* Task instructions *
Lines from the one containing "else match s.peerOf p j with" through the last line of the records below are to be repeated exactly.
----- Input
-- ==== Sys2Proof/Machine/TransferEngine.lean ====
section
/-! DEFINITION. Phlox, the transfer engine (R343-R356), and what its remote puts send (R461, R462). -/

namespace Sys2Proof.Machine

/-- A transfer record (R343). -/
structure TJob where
  type : Nat
  scope : Nat
  fb : Bool
  esz : Nat
  aop : Nat
  scl : Nat
  ssp : Bool
  dcl : Nat
  dsp : Bool
  src : Nat
  dst : Nat
  n0 : Nat
  n1 : Nat
  n2 : Nat
  ss1 : Int
  ss2 : Int
  ds1 : Int
  ds2 : Int
  x : Nat
  deriving DecidableEq, Repr

/-- The fields of a record (R343). -/
def tjob (r : Nat) : TJob where
  type := bits r 0 4
  scope := bits r 4 2
  fb := bit r 6
  esz := bits r 8 2
  aop := bits r 10 3
  scl := bits r 16 12
  ssp := bit r 28
  dcl := bits r 32 12
  dsp := bit r 44
  src := bits r 64 64
  dst := bits r 128 64
  n0 := bits r 192 20
  n1 := bits r 212 20
  n2 := bits r 232 20
  ss1 := toS 32 (bits r 256 32)
  ss2 := toS 32 (bits r 288 32)
  ds1 := toS 32 (bits r 320 32)
  ds2 := toS 32 (bits r 352 32)
  x := bits r 384 64

/-- The reserved fields of a record (R343). -/
def tjobReserved : List (Nat × Nat) := [(7, 1), (13, 3), (29, 3), (45, 19), (252, 4), (448, 64)]

/-- Bytes of an element. -/
def TJob.b (j : TJob) : Nat := 2 ^ j.esz

/-- Does a record keep the field rules of R344 for its queue? -/
def TJob.fieldsOk (j : TJob) (queue : Nat) : Bool :=
  j.scope != 0 &&
  (match j.type with
    | 1 => queue = 0 && j.x = 0 && (!j.fb || j.dsp) && j.aop = 0
    | 2 => queue = 0 && (!j.fb || j.dsp) && j.aop = 0
    | 3 => queue = 0 && bits j.x 0 8 != 0 && bits j.x 20 44 = 0 && j.dsp && j.aop = 0
    | 4 => queue = 1 && bits j.x 12 52 = 0 && !j.dsp && !j.fb && j.aop = 0
    | 5 => queue = 1 && bits j.x 12 52 = 0 && !j.dsp && !j.fb &&
        (match j.aop with
          | 0 => j.esz = 2
          | 1 => j.esz = 1
          | 2 => j.esz = 1
          | 3 => j.esz = 3
          | 4 => true
          | _ => false)
    | 6 => queue = 2 && !bit j.x 3 && bits j.x 8 56 = 0 && !j.dsp && j.dst = 0 && !j.fb && j.aop = 0
    | 7 => queue = 2 && bits j.x 3 61 = 0 && (!j.fb || j.dsp) && j.aop = 0 && j.esz = 0 && !j.ssp
    | _ => false)

/-- Does a record keep the shape rules of R344 and R349? -/
def TJob.shapeOk (j : TJob) : Bool :=
  1 ≤ j.n1 && j.n0 * j.n1 * j.n2 * j.b ≤ 2 ^ 32 &&
  (match j.type with
    | 2 => 1 ≤ j.n0 && j.n2 = 1
    | 6 => 1 ≤ j.n0 && j.n2 = 1 && j.n0 * j.b ≤ 1024
    | 7 => j.n0 = 0 && j.n2 = 1 && j.src = 0
    | _ => 1 ≤ j.n0 && 1 ≤ j.n2)

/-- Are the addresses and strides aligned (R349)? -/
def TJob.alignedOk (j : TJob) : Bool :=
  let b := j.b
  j.src % b = 0 && j.dst % b = 0 && j.ss1 % b = 0 && j.ss2 % b = 0 && j.ds1 % b = 0 && j.ds2 % b = 0 &&
  (j.type != 2 || j.x % 4 = 0)

/-- Where an operand lies: virtual memory, the scratch of the launch in a cluster (R345), or scratch that answers NACK: that of a cluster
whose bulkhead is under reset (R356). -/
inductive Space where
  | virt
  | scr (x : Split)
  | nack
  deriving DecidableEq, Repr

/-- The scratch of the caller's launch in a logical cluster, 0xFFF its own; none out of range or without scratch (R349).
-/
def State.scratchOf (s : State) (p : Part) (c : Call) (n : Nat) : Option Space :=
  let lc := if n = 0xFFF then c.pos / 8 else n
  let e := s.engOf p c.ctx 1 lc
  if 8 * p.nb ≤ lc then none
  else (s.callSplit c e).bind fun x =>
    if x.scr = 0 then none else if (s.bh (engBh 1 e)).state != .owned then some .nack else some (.scr x)

/-- The destination clusters of a multicast (R345). -/
def TJob.clusters (j : TJob) (p : Part) (own : Nat) : List Nat :=
  if j.type = 3 then
    (those 8 (bit j.x)).map fun i => ((if j.dcl = 0xFFF then own else j.dcl) + i * bits j.x 8 12) % (8 * p.nb)
  else [j.dcl]

/-- Source and destination spaces of a call that has started: scratch that is gone with its bulkhead answers NACK (R349, R356). -/
def State.spacesNow (s : State) (p : Part) (c : Call) (j : TJob) : Space × List Space :=
  let at' := fun (n : Nat) => (s.scratchOf p c n).getD .nack
  (if j.ssp then at' j.scl else .virt, if j.dsp then (j.clusters p (c.pos / 8)).map at' else [.virt])

/-- Source and destination spaces of a call; none where a named cluster has no scratch of the launch (R349 check 5). -/
def State.spaces (s : State) (p : Part) (c : Call) (j : TJob) : Option (Space × List Space) :=
  let src := if j.ssp then s.scratchOf p c j.scl else some .virt
  let dsts := if j.dsp then (j.clusters p (c.pos / 8)).mapM fun n => s.scratchOf p c n else some [.virt]
  let named := !j.dsp || j.dcl = 0xFFF || j.dcl < 8 * p.nb
  match src, dsts, named with
  | some a, some l, true => some (a, l)
  | _, _, _ => none

/-- The least and the greatest byte offset of a block's rows (R349 check 6). -/
def TJob.reach (j : TJob) (base : Nat) (t1 t2 : Int) : Int × Int :=
  let a := ((j.n1 : Int) - 1) * t1
  let b := ((j.n2 : Int) - 1) * t2
  ((base : Int) + min 0 a + min 0 b, (base : Int) + max 0 a + max 0 b + (j.n0 * j.b : Nat))

/-- Does a range of offsets stay in a launch's scratch? -/
def Space.holds (x : Space) (r : Int × Int) : Bool :=
  match x with
  | .scr x => 0 ≤ r.1 && r.2 ≤ (x.scr * 65536 : Nat)
  | _ => true

/-- Do the regions that the shape determines stay below S (R349 check 6)? -/
def TJob.regionsOk (j : TJob) (src : Space) (dsts : List Space) : Bool :=
  (if j.type = 2 then src.holds (j.x, (j.x : Int) + (4 * j.n1 : Nat))
    else j.type = 7 || src.holds (j.reach j.src j.ss1 j.ss2)) &&
  (j.type = 6 || j.type = 7 || dsts.all fun d => d.holds (j.reach j.dst j.ds1 j.ds2))

/-- A peer entry: DEV, RPID, and whether it lets a put out, in, and a put-add in, with its tables for inbound puts (R461). -/
structure Peer where
  dev : BitVec 16
  rpid : Nat
  out : Bool
  inb : Bool
  add : Bool
  ptbase : Word
  asid : BitVec 16
  deriving DecidableEq, Repr

/-- Entry `i` of a partition's peer table, none if invalid or unreadable (R461). -/
def State.peer (s : State) (p : Part) (i : Nat) : Option Peer :=
  let t := p.peertab.toNat
  if !bit t 0 then none
  else match s.ipaBytes p (bits t 11 37 <<< 11 + 32 * i) 32 with
    | none => none
    | some l =>
      let a := dwordAt l 0
      let b := dwordAt l 1
      let c := dwordAt l 2
      if !bit a 0 || !fieldsZero a [(4, 4), (29, 3), (50, 14)] || !fieldsZero b [(0, 13), (48, 16)] ||
          !fieldsZero c [(16, 48)] || dwordAt l 3 ≠ 0 || bits a 32 18 = 0 then none
      else some ⟨BitVec.ofNat 16 (bits a 8 16), bits a 24 5, bit a 1, bit a 2, bit a 3, wd b, BitVec.ofNat 16 c⟩

/-- The peer that a put names: none for the partition itself; an error for an invalid one (R344, R349 check 7). -/
def State.peerOf (s : State) (p : Part) (j : TJob) : Except Nat (Option Peer) :=
  let n := bits j.x 0 12
  if (j.type != 4 && j.type != 5) || n = 0xFFF then .ok none
  else if 64 ≤ n then .error 0x15
  else match s.peer p n with
    | some e => if e.out then .ok (some e) else .error 0x15
    | none => .error 0x15

/-- What a call works on: its spaces, and the device and partition of a peer. -/
structure TPlan where
  src : Space
  dsts : List Space
  peer : Option (Nat × Nat)
  deriving DecidableEq, Repr

/-- The checks of a call when it starts, in order (R349). -/
def State.teCheck (s : State) (p : Part) (c : Call) (j : TJob) : Except Nat TPlan :=
  if !fieldsZero c.record.toNat tjobReserved then .error 0x03
  else if !j.fieldsOk c.queue then .error 0x10
  else if !j.shapeOk then .error 0x11
  else if !j.alignedOk then .error 0x06
  else match s.spaces p c j with
    | none => .error 0x12
    | some (src, dsts) =>
      if !j.regionsOk src dsts then .error 0x13
      else match s.peerOf p j with
        | .error e => .error e
        | .ok peer =>
          if c.queue = 2 && c.index != c.pos / 8 then .error 0x18
          else if s.engqPast c then .error 0x08
          else .ok ⟨src, dsts, peer.map fun e => (e.dev.toNat, e.rpid)⟩

/-- The places of a range of an operand. -/
def Space.places (x : Space) (c : Call) (a n : Nat) (acc : Acc) : E (List (Place × Nat)) := do
  match x with
  | .virt => placesOf c a n acc
  | .nack => faultAt 0x17 a
  | .scr x =>
    require (a + n ≤ x.scr * 65536) 0x13
    return (x.spots a n).map fun (m, k) => (⟨m, .scratch, false⟩, k)

/-- Where a range of an operand lies in memory, as far as it translates. -/
def Space.spots (x : Space) (s : State) (c : Call) (a n : Nat) (acc : Acc) : List (Nat × Nat) :=
  match x with
  | .virt => s.spots c a n acc
  | .nack => []
  | .scr x => x.spots a n

/-- Bytes of an operand, and the ranges of memory that they come from: a poisoned byte is code 0x07. -/
def Space.read (x : Space) (c : Call) (a n : Nat) : E (List Byte × List (Nat × Nat)) := do
  let l ← x.places c a n .r
  let s ← get
  match ((rangeOf a n).zip l).find? fun (_, pl, k) => s.badAt pl.addr k with
  | some ((va, _), _) => faultAt 7 (match x with
    | .virt => va
    | _ => 0)
  | none => pure ()
  let mut data : List Byte := []
  for (pl, k) in l do
    data := data ++ (← viewBytes c pl.addr k)
  return (data, l.map fun (pl, k) => (pl.addr, k))

/-- A 64-bit address from an integer. -/
def addr64 (x : Int) : Nat := ofI 64 x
----------
* Response below *
      else match s.peerOf p j with
        | .error e => .error e
        | .ok peer =>
          if c.queue = 2 && c.index != c.pos / 8 then .error 0x18
          else if s.engqPast c then .error 0x08
          else .ok ⟨src, dsts, peer.map fun e => (e.dev.toNat, e.rpid)⟩

/-- The places of a range of an operand. -/
def Space.places (x : Space) (c : Call) (a n : Nat) (acc : Acc) : E (List (Place × Nat)) := do
  match x with
  | .virt => placesOf c a n acc
  | .nack => faultAt 0x17 a
  | .scr x =>
    require (a + n ≤ x.scr * 65536) 0x13
    return (x.spots a n).map fun (m, k) => (⟨m, .scratch, false⟩, k)

/-- Where a range of an operand lies in memory, as far as it translates. -/
def Space.spots (x : Space) (s : State) (c : Call) (a n : Nat) (acc : Acc) : List (Nat × Nat) :=
  match x with
  | .virt => s.spots c a n acc
  | .nack => []
  | .scr x => x.spots a n

/-- Bytes of an operand, and the ranges of memory that they come from: a poisoned byte is code 0x07. -/
def Space.read (x : Space) (c : Call) (a n : Nat) : E (List Byte × List (Nat × Nat)) := do
  let l ← x.places c a n .r
  let s ← get
  match ((rangeOf a n).zip l).find? fun (_, pl, k) => s.badAt pl.addr k with
  | some ((va, _), _) => faultAt 7 (match x with
    | .virt => va
    | _ => 0)
  | none => pure ()
  let mut data : List Byte := []
  for (pl, k) in l do
    data := data ++ (← viewBytes c pl.addr k)
  return (data, l.map fun (pl, k) => (pl.addr, k))

/-- A 64-bit address from an integer. -/
def addr64 (x : Int) : Nat := ofI 64 x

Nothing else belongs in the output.